# [To do]
Where in the records does the word "only" appear? Copy each line that holds it.

--- Exercise material Enclosed Below ---

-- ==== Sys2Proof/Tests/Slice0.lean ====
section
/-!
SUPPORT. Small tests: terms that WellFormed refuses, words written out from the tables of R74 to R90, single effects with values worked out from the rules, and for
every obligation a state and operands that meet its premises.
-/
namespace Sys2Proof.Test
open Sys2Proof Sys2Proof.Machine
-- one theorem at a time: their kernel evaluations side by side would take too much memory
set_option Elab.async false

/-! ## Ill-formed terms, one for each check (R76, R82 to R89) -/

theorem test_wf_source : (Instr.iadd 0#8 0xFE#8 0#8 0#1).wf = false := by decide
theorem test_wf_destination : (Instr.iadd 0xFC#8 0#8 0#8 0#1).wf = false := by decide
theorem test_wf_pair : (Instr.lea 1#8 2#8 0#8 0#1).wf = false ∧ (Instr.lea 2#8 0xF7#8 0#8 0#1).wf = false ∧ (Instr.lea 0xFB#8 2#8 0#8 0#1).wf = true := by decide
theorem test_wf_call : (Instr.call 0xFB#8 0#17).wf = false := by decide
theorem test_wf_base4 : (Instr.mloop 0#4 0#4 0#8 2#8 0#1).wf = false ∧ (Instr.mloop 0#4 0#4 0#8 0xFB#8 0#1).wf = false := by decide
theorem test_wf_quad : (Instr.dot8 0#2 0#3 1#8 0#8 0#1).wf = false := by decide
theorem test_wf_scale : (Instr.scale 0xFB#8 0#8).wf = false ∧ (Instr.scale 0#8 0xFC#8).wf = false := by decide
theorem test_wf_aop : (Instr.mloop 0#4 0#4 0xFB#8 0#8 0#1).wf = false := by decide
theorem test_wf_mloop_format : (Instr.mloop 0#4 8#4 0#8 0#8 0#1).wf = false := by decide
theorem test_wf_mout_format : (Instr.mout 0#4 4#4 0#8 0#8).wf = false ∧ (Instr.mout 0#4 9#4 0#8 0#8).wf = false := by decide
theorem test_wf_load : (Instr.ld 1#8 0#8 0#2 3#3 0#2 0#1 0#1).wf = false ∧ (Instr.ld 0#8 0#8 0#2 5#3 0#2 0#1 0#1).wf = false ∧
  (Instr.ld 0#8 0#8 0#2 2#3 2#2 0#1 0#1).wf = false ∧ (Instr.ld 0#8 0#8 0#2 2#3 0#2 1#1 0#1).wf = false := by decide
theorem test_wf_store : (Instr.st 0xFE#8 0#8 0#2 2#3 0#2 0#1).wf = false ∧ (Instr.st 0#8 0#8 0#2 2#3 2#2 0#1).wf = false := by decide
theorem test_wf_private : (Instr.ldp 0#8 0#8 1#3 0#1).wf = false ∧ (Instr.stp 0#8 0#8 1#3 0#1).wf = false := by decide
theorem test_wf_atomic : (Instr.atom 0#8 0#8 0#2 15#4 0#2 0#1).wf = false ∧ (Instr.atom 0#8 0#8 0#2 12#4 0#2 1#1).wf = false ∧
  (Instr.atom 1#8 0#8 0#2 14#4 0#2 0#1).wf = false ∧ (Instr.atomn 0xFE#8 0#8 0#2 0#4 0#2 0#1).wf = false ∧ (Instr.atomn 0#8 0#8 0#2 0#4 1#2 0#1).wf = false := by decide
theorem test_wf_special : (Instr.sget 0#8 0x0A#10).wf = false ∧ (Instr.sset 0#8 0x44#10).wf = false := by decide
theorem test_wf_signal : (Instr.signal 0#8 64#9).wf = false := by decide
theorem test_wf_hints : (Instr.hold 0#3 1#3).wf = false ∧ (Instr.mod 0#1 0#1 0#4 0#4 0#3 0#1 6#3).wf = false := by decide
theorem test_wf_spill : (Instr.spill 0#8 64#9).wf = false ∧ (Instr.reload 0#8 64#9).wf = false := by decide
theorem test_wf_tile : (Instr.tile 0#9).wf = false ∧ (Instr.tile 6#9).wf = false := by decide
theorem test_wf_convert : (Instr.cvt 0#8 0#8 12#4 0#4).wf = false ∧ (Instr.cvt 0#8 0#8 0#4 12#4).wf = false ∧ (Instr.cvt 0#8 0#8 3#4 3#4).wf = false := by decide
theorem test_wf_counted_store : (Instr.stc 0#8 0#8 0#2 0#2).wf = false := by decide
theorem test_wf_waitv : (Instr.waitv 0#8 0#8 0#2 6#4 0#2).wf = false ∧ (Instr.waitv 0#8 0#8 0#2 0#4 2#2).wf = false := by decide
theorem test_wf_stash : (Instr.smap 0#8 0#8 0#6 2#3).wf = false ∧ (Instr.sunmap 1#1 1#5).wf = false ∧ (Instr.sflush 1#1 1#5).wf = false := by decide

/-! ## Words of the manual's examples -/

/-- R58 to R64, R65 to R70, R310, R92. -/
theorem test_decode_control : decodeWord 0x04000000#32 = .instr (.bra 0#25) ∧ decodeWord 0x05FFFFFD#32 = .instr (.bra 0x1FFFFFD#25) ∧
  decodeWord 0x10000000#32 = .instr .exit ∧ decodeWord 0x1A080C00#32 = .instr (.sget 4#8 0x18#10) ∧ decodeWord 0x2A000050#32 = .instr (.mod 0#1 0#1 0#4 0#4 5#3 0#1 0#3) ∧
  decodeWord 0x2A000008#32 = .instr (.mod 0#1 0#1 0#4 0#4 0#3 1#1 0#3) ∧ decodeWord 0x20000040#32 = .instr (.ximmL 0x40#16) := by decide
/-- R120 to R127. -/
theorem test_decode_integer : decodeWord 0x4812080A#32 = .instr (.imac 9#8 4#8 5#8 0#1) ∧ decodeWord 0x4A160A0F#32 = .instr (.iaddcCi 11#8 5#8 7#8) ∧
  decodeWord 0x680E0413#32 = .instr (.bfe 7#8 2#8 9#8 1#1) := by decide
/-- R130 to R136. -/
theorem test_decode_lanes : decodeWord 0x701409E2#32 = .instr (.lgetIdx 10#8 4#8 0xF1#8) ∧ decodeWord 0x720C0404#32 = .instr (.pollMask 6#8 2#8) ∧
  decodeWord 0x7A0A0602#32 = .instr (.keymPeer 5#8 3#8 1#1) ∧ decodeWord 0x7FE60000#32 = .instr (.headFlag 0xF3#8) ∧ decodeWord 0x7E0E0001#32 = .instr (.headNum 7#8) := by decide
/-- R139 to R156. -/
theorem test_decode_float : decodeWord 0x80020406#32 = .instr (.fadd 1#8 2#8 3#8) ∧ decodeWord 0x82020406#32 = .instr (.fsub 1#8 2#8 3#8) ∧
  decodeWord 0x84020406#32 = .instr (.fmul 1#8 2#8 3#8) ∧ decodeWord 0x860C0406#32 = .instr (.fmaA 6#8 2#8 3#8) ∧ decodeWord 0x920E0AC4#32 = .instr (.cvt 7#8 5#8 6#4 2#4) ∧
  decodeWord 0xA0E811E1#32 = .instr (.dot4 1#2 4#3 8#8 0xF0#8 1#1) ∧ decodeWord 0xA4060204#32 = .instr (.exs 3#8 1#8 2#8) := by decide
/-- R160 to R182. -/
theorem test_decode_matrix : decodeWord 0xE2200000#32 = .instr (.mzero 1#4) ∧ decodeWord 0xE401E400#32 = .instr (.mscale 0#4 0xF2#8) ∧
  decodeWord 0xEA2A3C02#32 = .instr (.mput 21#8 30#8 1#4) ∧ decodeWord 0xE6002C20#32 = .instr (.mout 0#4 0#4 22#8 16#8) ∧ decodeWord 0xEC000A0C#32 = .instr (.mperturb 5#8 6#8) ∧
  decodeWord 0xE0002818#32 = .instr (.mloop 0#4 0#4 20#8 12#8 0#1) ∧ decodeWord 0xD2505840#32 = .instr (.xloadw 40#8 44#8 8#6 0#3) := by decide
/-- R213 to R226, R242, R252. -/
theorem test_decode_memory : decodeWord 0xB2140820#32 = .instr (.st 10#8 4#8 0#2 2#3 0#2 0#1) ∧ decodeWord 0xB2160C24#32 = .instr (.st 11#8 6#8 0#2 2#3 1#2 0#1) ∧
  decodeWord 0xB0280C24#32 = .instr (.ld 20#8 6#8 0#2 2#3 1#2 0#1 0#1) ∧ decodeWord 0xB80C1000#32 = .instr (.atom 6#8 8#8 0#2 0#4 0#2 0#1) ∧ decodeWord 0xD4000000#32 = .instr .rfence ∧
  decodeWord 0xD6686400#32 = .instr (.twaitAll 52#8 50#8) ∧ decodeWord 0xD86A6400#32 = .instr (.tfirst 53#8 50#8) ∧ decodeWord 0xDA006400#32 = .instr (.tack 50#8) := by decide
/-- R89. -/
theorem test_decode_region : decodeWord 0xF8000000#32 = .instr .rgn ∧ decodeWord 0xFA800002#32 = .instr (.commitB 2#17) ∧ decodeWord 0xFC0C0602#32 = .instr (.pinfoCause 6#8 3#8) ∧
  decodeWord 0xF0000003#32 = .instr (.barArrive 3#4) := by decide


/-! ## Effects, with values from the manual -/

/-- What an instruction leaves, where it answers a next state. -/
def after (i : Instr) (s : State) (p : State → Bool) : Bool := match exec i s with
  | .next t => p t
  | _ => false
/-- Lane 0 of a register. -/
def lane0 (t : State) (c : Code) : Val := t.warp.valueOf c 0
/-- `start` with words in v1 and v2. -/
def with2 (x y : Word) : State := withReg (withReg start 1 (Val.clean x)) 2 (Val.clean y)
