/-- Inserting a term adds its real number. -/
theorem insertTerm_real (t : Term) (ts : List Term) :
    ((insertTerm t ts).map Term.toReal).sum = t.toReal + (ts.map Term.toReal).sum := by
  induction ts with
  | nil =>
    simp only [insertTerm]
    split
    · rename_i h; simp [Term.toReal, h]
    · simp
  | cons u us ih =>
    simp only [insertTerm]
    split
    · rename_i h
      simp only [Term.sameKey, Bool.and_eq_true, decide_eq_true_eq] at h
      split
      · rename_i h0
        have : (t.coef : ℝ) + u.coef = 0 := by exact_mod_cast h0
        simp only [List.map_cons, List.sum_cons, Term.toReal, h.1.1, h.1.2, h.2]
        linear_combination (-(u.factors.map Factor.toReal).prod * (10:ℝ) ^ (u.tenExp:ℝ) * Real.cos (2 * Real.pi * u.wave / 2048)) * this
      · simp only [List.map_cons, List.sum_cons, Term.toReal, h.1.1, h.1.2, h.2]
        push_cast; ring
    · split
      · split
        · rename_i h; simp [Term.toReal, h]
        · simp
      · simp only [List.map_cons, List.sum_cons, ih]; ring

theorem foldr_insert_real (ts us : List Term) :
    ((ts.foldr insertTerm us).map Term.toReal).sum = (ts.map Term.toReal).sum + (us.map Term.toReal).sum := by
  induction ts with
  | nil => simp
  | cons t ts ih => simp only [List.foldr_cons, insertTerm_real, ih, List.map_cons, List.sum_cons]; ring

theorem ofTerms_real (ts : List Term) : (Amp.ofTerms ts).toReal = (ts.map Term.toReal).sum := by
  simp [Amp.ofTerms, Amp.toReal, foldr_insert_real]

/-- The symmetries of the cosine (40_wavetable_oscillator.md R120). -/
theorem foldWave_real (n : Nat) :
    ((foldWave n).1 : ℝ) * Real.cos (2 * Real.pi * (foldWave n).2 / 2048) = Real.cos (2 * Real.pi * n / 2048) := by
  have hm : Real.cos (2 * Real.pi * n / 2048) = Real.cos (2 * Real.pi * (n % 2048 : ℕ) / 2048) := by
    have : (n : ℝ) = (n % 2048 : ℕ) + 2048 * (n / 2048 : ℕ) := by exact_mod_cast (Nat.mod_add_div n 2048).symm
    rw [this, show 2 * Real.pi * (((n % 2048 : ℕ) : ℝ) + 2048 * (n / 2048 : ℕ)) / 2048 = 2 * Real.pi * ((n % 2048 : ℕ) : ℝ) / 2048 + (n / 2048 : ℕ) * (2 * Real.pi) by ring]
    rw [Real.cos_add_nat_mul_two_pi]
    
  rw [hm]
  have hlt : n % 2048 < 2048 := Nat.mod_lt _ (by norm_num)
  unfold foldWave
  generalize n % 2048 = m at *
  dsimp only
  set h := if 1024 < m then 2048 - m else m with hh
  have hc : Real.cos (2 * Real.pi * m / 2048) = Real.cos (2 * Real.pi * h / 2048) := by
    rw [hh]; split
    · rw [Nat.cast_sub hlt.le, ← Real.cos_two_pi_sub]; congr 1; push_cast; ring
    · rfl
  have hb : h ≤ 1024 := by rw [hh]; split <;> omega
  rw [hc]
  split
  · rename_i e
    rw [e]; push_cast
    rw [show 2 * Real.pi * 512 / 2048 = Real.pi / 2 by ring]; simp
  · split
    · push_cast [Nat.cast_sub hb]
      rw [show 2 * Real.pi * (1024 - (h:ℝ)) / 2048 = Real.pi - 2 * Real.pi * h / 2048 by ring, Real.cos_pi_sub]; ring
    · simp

--- End of Enclosed Exercise material ---

# [Finished task]
    simp only [insertTerm]
    simp only [insertTerm]
      simp only [Term.sameKey, Bool.and_eq_true, decide_eq_true_eq] at h
        simp only [List.map_cons, List.sum_cons, Term.toReal, h.1.1, h.1.2, h.2]
      · simp only [List.map_cons, List.sum_cons, Term.toReal, h.1.1, h.1.2, h.2]
      · simp only [List.map_cons, List.sum_cons, ih]; ring
  | cons t ts ih => simp only [List.foldr_cons, insertTerm_real, ih, List.map_cons, List.sum_cons]; ring
  dsimp only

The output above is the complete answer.